**Exercise directions**
Working from the entries below, give again each line from the first through the one containing "s with units", exactly and with nothing else.

==== Records for this task

-- ==== Sys2Proof/Machine/Ops.lean ====
section
/-! DEFINITION. The named operations over the registers of the part: the drives, the tag records, the
buffers, the statistics and the transmit list. Every other file reads and writes the state through
these. -/

namespace Sys2Proof.Machine

/-! ### Drives -/

/-- What belongs to a drive. -/
def State.drive (s : State) (d : Drive) : DriveUnit := s.units.get d

/-- Replace what belongs to a drive. -/
def State.setDrive (s : State) (d : Drive) (u : DriveUnit) : State :=
  { s with units := s.units.set d u }

/-- The record in force for a drive (R47). -/
def State.geometry (s : State) (d : Drive) : DriveRecord := (s.drive d).record.getD .absent

/-- Replace a drive's queue. -/
def State.setQueue (s : State) (d : Drive) (q : List TagNo) : State :=
  s.setDrive d { s.drive d with queue := q }

/-- Replace a drive's sweep direction. -/
def State.setSweep (s : State) (d : Drive) (x : Direction) : State :=
  s.setDrive d { s.drive d with sweep := x }

/-- Replace a drive's spindle state. -/
def State.setSpindle (s : State) (d : Drive) (x : Spindle) : State :=
  s.setDrive d { s.drive d with spindle := x }

/-- Replace a drive's head state. -/
def State.setHead (s : State) (d : Drive) (x : Head) : State :=
  s.setDrive d { s.drive d with head := x }

/-- Replace a drive's statistics. -/
def State.setStats (s : State) (d : Drive) (x : Stats) : State :=
  s.setDrive d { s.drive d with stats := x }

/-- A raise of a counter: one more, and 65535 stays (R53). -/
def bump (n : Nat) : Nat := if n < 65535 then n + 1 else n

/-- Raise the sectors read counter (R54). -/
def State.raiseSectorsRead (s : State) (d : Drive) : State :=
  s.setStats d { (s.drive d).stats with sectorsRead := bump (s.drive d).stats.sectorsRead }

/-- Raise the sectors written counter (R54). -/
def State.raiseSectorsWritten (s : State) (d : Drive) : State :=
  s.setStats d { (s.drive d).stats with sectorsWritten := bump (s.drive d).stats.sectorsWritten }

/-- Raise the failed attempts counter (R55). -/
def State.raiseFailedAttempts (s : State) (d : Drive) : State :=
  s.setStats d { (s.drive d).stats with failedAttempts := bump (s.drive d).stats.failedAttempts }

/-- Raise the misses counter (R55). -/
def State.raiseMisses (s : State) (d : Drive) : State :=
  s.setStats d { (s.drive d).stats with misses := bump (s.drive d).stats.misses }

/-- Raise the recalibrations counter (R55). -/
def State.raiseRecalibrations (s : State) (d : Drive) : State :=
  s.setStats d { (s.drive d).stats with recalibrations := bump (s.drive d).stats.recalibrations }

/-! ### Tag records -/

/-- A tag's record. -/
def State.tag (s : State) (t : TagNo) : TagState := s.tags[t]

/-- Replace a tag's record. -/
def State.setTag (s : State) (t : TagNo) (x : TagState) : State := { s with tags := s.tags.set t x }

/-- Replace every tag's record. -/
def State.mapTags (s : State) (f : TagNo → TagState → TagState) : State :=
  { s with tags := Vector.ofFn fun t => f t s.tags[t] }

/-- The request a tag holds, absent when FREE (Table 1-1). -/
def TagState.request? : TagState → Option Request
  | .free => none
  | .queued r _ => some r
  | .active r _ _ _ => some r
  | .done r _ => some r
  | .sending r _ _ => some r
  | .held r _ => some r

/-- The passed count of a tag QUEUED or ACTIVE (Table 1-1). -/
def TagState.passed : TagState → Nat
  | .queued _ p => p
  | .active _ p _ _ => p
  | _ => 0

/-- The buffer a request is bound to (Table 1-1, R127). -/
def Work.buffer? : Work → Option BufNo
  | .read _ b _ => some b
  | .write _ _ b _ _ => some b
  | _ => none

/-- The track a request works at: its track, a SEEK's target, track 0 for RECAL (R37). -/
def Work.track : Work → Nat
  | .read a _ _ => a.track
  | .write a _ _ _ _ => a.track
  | .verify a _ => a.track
  | .format t _ _ => t
  | .seek t => t
  | _ => 0

/-- The side a request's pass selects (R97). -/
def Work.side : Work → Nat
  | .read a _ _ => a.side
  | .write a _ _ _ _ => a.side
  | .verify a _ => a.side
  | .format _ side _ => side
  | _ => 0

/-- The kind code of a request (Table 12-2). -/
def Work.kindCode : Work → Byte
  | .define => 0x02
  | .query _ _ => 0x03
  | .read _ _ _ => 0x10
  | .write _ _ _ _ _ => 0x11
  | .verify _ _ => 0x12
  | .format _ _ _ => 0x13
  | .seek _ => 0x14
  | .recal => 0x15

/-- Change the retry fields of a READ, WRITE or VERIFY; the other kinds have none (Table 1-1). -/
def Work.setLadder (w : Work) (l : Ladder) : Work :=
  match w with
  | .read a b _ => .read a b l
  | .write a v b _ due => .write a v b l due
  | .verify a _ => .verify a l
  | w => w

/-- The retry fields of a READ, WRITE or VERIFY (Table 1-1). -/
def Work.ladder? : Work → Option Ladder
  | .read _ _ l => some l
  | .write _ _ _ l _ => some l
  | .verify _ l => some l
  | _ => none

/-- Set or clear the check-due mark of a WRITE (R106). -/
def Work.setCheckDue (w : Work) (due : Bool) : Work :=
  match w with
  | .write a v b l _ => .write a v b l due
  | w => w

/-- What the tag's request works on, if the tag is not FREE. -/
def State.work? (s : State) (t : TagNo) : Option Work := (s.tag t).request?.map (·.work)

/-- The tag is ACTIVE with a request for the drive. -/
def TagState.activeOn (x : TagState) (d : Drive) : Bool :=
  match x with
  | .active r _ _ _ => r.drive == d
  | _ => false

/-- The drive's ACTIVE request (R30). -/
def State.activeTag (s : State) (d : Drive) : Option TagNo :=
  (List.finRange 16).find? fun t => (s.tag t).activeOn d

/-- Move an ACTIVE request to a phase (R3, R4). -/
def State.setPhase (s : State) (t : TagNo) (ph : Phase) : State :=
  match s.tag t with
  | .active r p _ m => s.setTag t (.active r p ph m)
  | _ => s

/-- Change the request of an ACTIVE tag (R4). -/
def State.onActive (s : State) (t : TagNo) (f : Request → Request) : State :=
  match s.tag t with
  | .active r p ph m => s.setTag t (.active (f r) p ph m)
  | _ => s

/-! ### Buffers -/

/-- A sector buffer. -/
def State.buffer (s : State) (b : BufNo) : Buffer := s.buffers[b]

/-- Replace a sector buffer. -/
def State.setBuffer (s : State) (b : BufNo) (x : Buffer) : State :=
  { s with buffers := s.buffers.set b x }

/-- Replace every sector buffer. -/
def State.mapBuffers (s : State) (f : BufNo → Buffer → Buffer) : State :=
  { s with buffers := Vector.ofFn fun b => f b s.buffers[b] }

/-- Bind a buffer; its contents stay (R128, R129). -/
def State.bindBuffer (s : State) (b : BufNo) (x : Binding) : State :=
  s.setBuffer b { s.buffer b with binding := x }

/-- Fill a buffer; its binding stays (R129). -/
def State.fillBuffer (s : State) (b : BufNo) (x : Block) : State :=
  s.setBuffer b { s.buffer b with contents := x }

/-- Free the buffer of a request or a pass, if it has one (R131, R133). -/
def State.freeBuffer (s : State) : Option BufNo → State
  | some b => s.bindBuffer b .free
  | none => s

/-- The lowest-numbered free buffer (R128). -/
def State.lowestFree (s : State) : Option BufNo :=
  (List.finRange 8).find? fun b => (s.buffer b).binding == .free

/-- A tag becomes FREE, and its buffer is freed in the same happening (R24, R131). -/
def State.freeTag (s : State) (t : TagNo) : State :=
  (s.freeBuffer ((s.work? t).bind Work.buffer?)).setTag t .free

/-! ### The transmit list -/

/-- The entry is a NOTICE. -/
def Entry.isNotice : Entry → Bool
  | .notice _ _ _ _ => true
  | _ => false

/-- The entry is a STARTED entry. -/
def Entry.isStarted : Entry → Bool
  | .started _ => true
  | _ => false

/-- The entry is the EVENT entry of a drive. -/
def Entry.isEventOf (d : Drive) : Entry → Bool
  | .event e _ => e == d
  | _ => false

/-- The entry is an EVENT entry. -/
def Entry.isEvent : Entry → Bool
  | .event _ _ => true
  | _ => false

/-- The number of NOTICE entries held (R137). -/
def noticeCount (l : List Entry) : Nat := l.countP Entry.isNotice

/-- Replace the transmit list; STALL follows the number of NOTICE entries, asserted while fewer than two
of the five slots are free (R139). -/
def State.setList (s : State) (l : List Entry) : State :=
  { s with list := l, stall := decide (4 ≤ noticeCount l) }

/-- An entry joins the list at the tail (R135). -/
def State.listEntry (s : State) (e : Entry) : State := s.setList (s.list ++ [e])

/-- A more count raised by one; 255 stays (R137). -/
def raiseMore (n : Nat) : Nat := if n < 255 then n + 1 else n

/-- Raise the more count of the NOTICE listed last (R137). -/
def raiseNewest : List Entry → List Entry
  | [] => []
  | e :: rest =>
    if rest.any Entry.isNotice then e :: raiseNewest rest
    else match e with
      | .notice r k t m => .notice r k t (raiseMore m) :: rest
      | e => e :: rest

/-- A refusal or link fault lists a NOTICE, or raises the newest one's more count when five are held
(R137). -/
def State.addNotice (s : State) (r : Reason) (kind tag : Byte) : State :=
  if noticeCount s.list < Config.noticeSlots then s.listEntry (.notice r kind tag 0)
  else s.setList (raiseNewest s.list)

/-- A message is refused: a NOTICE with the kind and tag bytes as received (R12). -/
def State.refuse (s : State) (r : Reason) (f : Frame) : State := s.addNotice r f.kind f.tag

/-- An event joins the pending set of an entry of its drive (R136). -/
def Entry.mergeEvent (d : Drive) (ev : DriveEvent) : Entry → Entry
  | .event e set => if e = d then .event e (set.insert ev) else .event e set
  | e => e

/-- An event of a drive merges into its waiting EVENT entry, or lists a new one (R76, R136). -/
def State.raiseEvent (s : State) (d : Drive) (ev : DriveEvent) : State :=
  if s.list.any (Entry.isEventOf d) then s.setList (s.list.map (Entry.mergeEvent d ev))
  else s.listEntry (.event d (.single ev))

/-- Withdraw a tag's REPLY entry (R24, R144). -/
def State.withdrawReply (s : State) (t : TagNo) : State :=
  s.setList (s.list.filter fun e => e != .reply t)

/-- List an announcement in place of one still waiting (R138). -/
def State.announce (s : State) (a : Announcement) : State :=
  s.setList (s.list.filter (fun e => !e.isStarted) ++ [.started a])

/-! ### Entry to DONE -/

/-- The head as it stands: a track when it is AT it or SETTLING at it, otherwise not known (R171). -/
def HeadState.standing : HeadState → Option Nat
  | .onTrack t => some t
  | .settling t => some t
  | _ => none

/-- The track reached of a SEEK or RECAL at entry to DONE, absent for 0xFF (Table 13-1). -/
def reachedAt (w : Work) (st : Status) (h : HeadState) : Option Nat :=
  match w, st with
  | .seek t, .ok => some t
  | .recal, .ok => some 0
  | .seek _, .seekFail => none
  | .recal, .seekFail => none
  | .seek _, _ => h.standing
  | .recal, _ => h.standing
  | _, _ => none

/-- A request reaches its final status: its tag enters DONE and its REPLY joins the list (R16). -/
def State.finish (s : State) (t : TagNo) (r : Request) (st : Status) : State :=
  (s.setTag t (.done r ⟨st, reachedAt r.work st (s.drive r.drive).head.state⟩)).listEntry (.reply t)

/-- A QUEUED or ACTIVE request reaches its final status (R16). -/
def State.finishTag (s : State) (t : TagNo) (st : Status) : State :=
  match s.tag t with
  | .queued r _ => s.finish t r st
  | .active r _ _ _ => s.finish t r st
  | _ => s

/-- A request ended by its drive's failure: ABORTED if it carries the abort-pending mark, otherwise the
failure's status (R17, R22). -/
def State.failTag (s : State) (t : TagNo) (st : Status) : State :=
  match s.tag t with
  | .active r _ _ true => s.finish t r .aborted
  | _ => s.finishTag t st

/-! ### Commands while the part is held in reset -/

/-- While the part is held in reset nothing is taken (R163). -/
def State.unlessHeld (s : State) (f : State → State) : State :=
  if s.resetHold = none then f s else s

/-- The level inputs as they stand when a command is taken. -/
def State.withLevels (s : State) (lv : Levels) : State := { s with levels := lv }

end Sys2Proof.Machine
end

========

**Completed task**
-- ==== Sys2Proof/Machine/Ops.lean ====
section
/-! DEFINITION. The named operations over the registers of the part: the drives, the tag records, the
buffers, the statistics and the transmit list. Every other file reads and writes the state through
these. -/

namespace Sys2Proof.Machine

/-! ### Drives -/

/-- What belongs to a drive. -/
def State.drive (s : State) (d : Drive) : DriveUnit := s.units.get d

/-- Replace what belongs to a drive. -/
def State.setDrive (s : State) (d : Drive) (u : DriveUnit) : State :=
  { s with units := s.units.set d u }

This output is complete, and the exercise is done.